Task goal: Below is a listing. Quote from it, exactly, the lines from the one containing "s.setFb (l.foldl (fun" down to the one containing "property p. -/", both ends included, and nothing else.
++++ Listed records
-- ==== Sys2Proof/Tests/Slice0.lean ====
section
/-! SUPPORT. The model's own tests. Expected results come from 95_test_vectors.md (E<n> and T<n>) or from the patterns of
30_encoding.md R75. Then one witness or more for every obligation that has a hypothesis: states and operands that meet
all its hypotheses together. -/

namespace Sys2Proof.Tests

open Sys2Proof.Machine

/-! ### Building small states and reading a step's result -/

/-- The core after reset with the word w at PC, as the host places it. -/
def loaded (w : Nat) : State := State.reset.withFetchWord 16 w

/-- General registers set. -/
def withRegs (s : State) (l : List (Reg × Byte)) : State := l.foldl (fun u p => u.setReg p.1 p.2) s

/-- Pixels lit on a blank screen. -/
def withLit (s : State) (l : List (Nat × Nat)) : State :=
  s.setFb (l.foldl (fun f p => f.toggle p.1 p.2) Framebuffer.blank)

/-- Keys pressed. -/
def withKeys (s : State) (l : List Key) : State :=
  l.foldl (fun u k => { u with keys := u.keys.set k.val true k.isLt }) s

/-- The outcome is a next state with the property p. -/
def ends (r : StepResult) (p : State → Bool) : Bool :=
  match r with
  | .next t => p t
  | .fault _ => false
  | .refused _ => false

/-- Pixels that are lit on the screen, and pixels that are not. -/
def shows (s : State) (lit unlit : List (Nat × Nat)) : Bool :=
  lit.all (fun p => s.fb.pixel p.1 p.2) && unlit.all (fun p => !s.fb.pixel p.1 p.2)

/-! ### WellFormed: an ill-formed term for each check, refused -/

theorem test_x_too_large : Operand.wellFormed ⟨.x, 16⟩ = false := by decide
theorem test_x_largest : Operand.wellFormed ⟨.x, 15⟩ = true := by decide
theorem test_y_too_large : Operand.wellFormed ⟨.y, 16⟩ = false := by decide
theorem test_y_largest : Operand.wellFormed ⟨.y, 15⟩ = true := by decide
theorem test_n_too_large : Operand.wellFormed ⟨.n, 16⟩ = false := by decide
theorem test_n_largest : Operand.wellFormed ⟨.n, 15⟩ = true := by decide
theorem test_kk_too_large : Operand.wellFormed ⟨.kk, 256⟩ = false := by decide
theorem test_kk_largest : Operand.wellFormed ⟨.kk, 255⟩ = true := by decide
theorem test_addr_too_large : Operand.wellFormed ⟨.addr, 4096⟩ = false := by decide
theorem test_addr_largest : Operand.wellFormed ⟨.addr, 4095⟩ = true := by decide
theorem test_drw_operands : (Instr.drw 0xF 0xF 0xF).operands = [⟨.x, 15⟩, ⟨.y, 15⟩, ⟨.n, 15⟩] := by decide
/-- E15: 3584 bytes fit, 3585 do not. -/
theorem test_image_fits : imageFits (List.replicate 3584 0) = true ∧ imageFits (List.replicate 3585 0) = false := by
  constructor <;> (rw [imageFits, List.length_replicate]; decide)

/-! ### Decoding: a word of every row, written from its pattern (30_encoding.md R75) -/

theorem test_decode_cls : decodeWord 0b0000000011100000 = .ok (.cls) := by decide
theorem test_decode_ret : decodeWord 0b0000000011101110 = .ok (.ret) := by decide
theorem test_decode_jp : decodeWord 0b0001111110100111 = .ok (.jp 0xFA7) := by decide
theorem test_decode_call : decodeWord 0b0010001100000001 = .ok (.call 0x301) := by decide
theorem test_decode_seImm : decodeWord 0b0011001101000010 = .ok (.seImm 3 0x42) := by decide
theorem test_decode_sneImm : decodeWord 0b0100111010000001 = .ok (.sneImm 0xE 0x81) := by decide
theorem test_decode_seReg : decodeWord 0b0101000100100000 = .ok (.seReg 1 2) := by decide
theorem test_decode_ldImm : decodeWord 0b0110111110101010 = .ok (.ldImm 0xF 0xAA) := by decide
theorem test_decode_addImm : decodeWord 0b0111100000000001 = .ok (.addImm 8 0x01) := by decide
theorem test_decode_ldReg : decodeWord 0b1000000111100000 = .ok (.ldReg 1 0xE) := by decide
theorem test_decode_or : decodeWord 0b1000001011010001 = .ok (.or 2 0xD) := by decide
theorem test_decode_and : decodeWord 0b1000001111000010 = .ok (.and 3 0xC) := by decide
theorem test_decode_xor : decodeWord 0b1000010010110011 = .ok (.xor 4 0xB) := by decide
theorem test_decode_addReg : decodeWord 0b1000010110100100 = .ok (.addReg 5 0xA) := by decide
theorem test_decode_sub : decodeWord 0b1000011010010101 = .ok (.sub 6 9) := by decide
theorem test_decode_shr : decodeWord 0b1000000010110110 = .ok (.shr 0 0xB) := by decide
theorem test_decode_subn : decodeWord 0b1000011110000111 = .ok (.subn 7 8) := by decide
theorem test_decode_shl : decodeWord 0b1000111100011110 = .ok (.shl 0xF 1) := by decide
theorem test_decode_sneReg : decodeWord 0b1001101001010000 = .ok (.sneReg 0xA 5) := by decide
theorem test_decode_ldI : decodeWord 0b1010001100000000 = .ok (.ldI 0x300) := by decide
theorem test_decode_jpV0 : decodeWord 0b1011111111111111 = .ok (.jpV0 0xFFF) := by decide
theorem test_decode_rnd : decodeWord 0b1100001000001111 = .ok (.rnd 2 0x0F) := by decide
theorem test_decode_drw : decodeWord 0b1101101010110101 = .ok (.drw 0xA 0xB 5) := by decide
theorem test_decode_skp : decodeWord 0b1110000110011110 = .ok (.skp 1) := by decide
theorem test_decode_sknp : decodeWord 0b1110000110100001 = .ok (.sknp 1) := by decide
theorem test_decode_ldVxDt : decodeWord 0b1111001100000111 = .ok (.ldVxDt 3) := by decide
theorem test_decode_ldVxK : decodeWord 0b1111010100001010 = .ok (.ldVxK 5) := by decide
theorem test_decode_ldDtVx : decodeWord 0b1111010100010101 = .ok (.ldDtVx 5) := by decide
theorem test_decode_ldStVx : decodeWord 0b1111101000011000 = .ok (.ldStVx 0xA) := by decide
theorem test_decode_addI : decodeWord 0b1111001000011110 = .ok (.addI 2) := by decide
theorem test_decode_ldF : decodeWord 0b1111110000101001 = .ok (.ldF 0xC) := by decide
theorem test_decode_ldB : decodeWord 0b1111001100110011 = .ok (.ldB 3) := by decide
theorem test_decode_ldMemVx : decodeWord 0b1111111101010101 = .ok (.ldMemVx 0xF) := by decide
theorem test_decode_ldVxMem : decodeWord 0b1111001001100101 = .ok (.ldVxMem 2) := by decide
++++++++
Answer space:
  s.setFb (l.foldl (fun f p => f.toggle p.1 p.2) Framebuffer.blank)

/-- Keys pressed. -/
def withKeys (s : State) (l : List Key) : State :=
  l.foldl (fun u k => { u with keys := u.keys.set k.val true k.isLt }) s

/-- The outcome is a next state with the property p. -/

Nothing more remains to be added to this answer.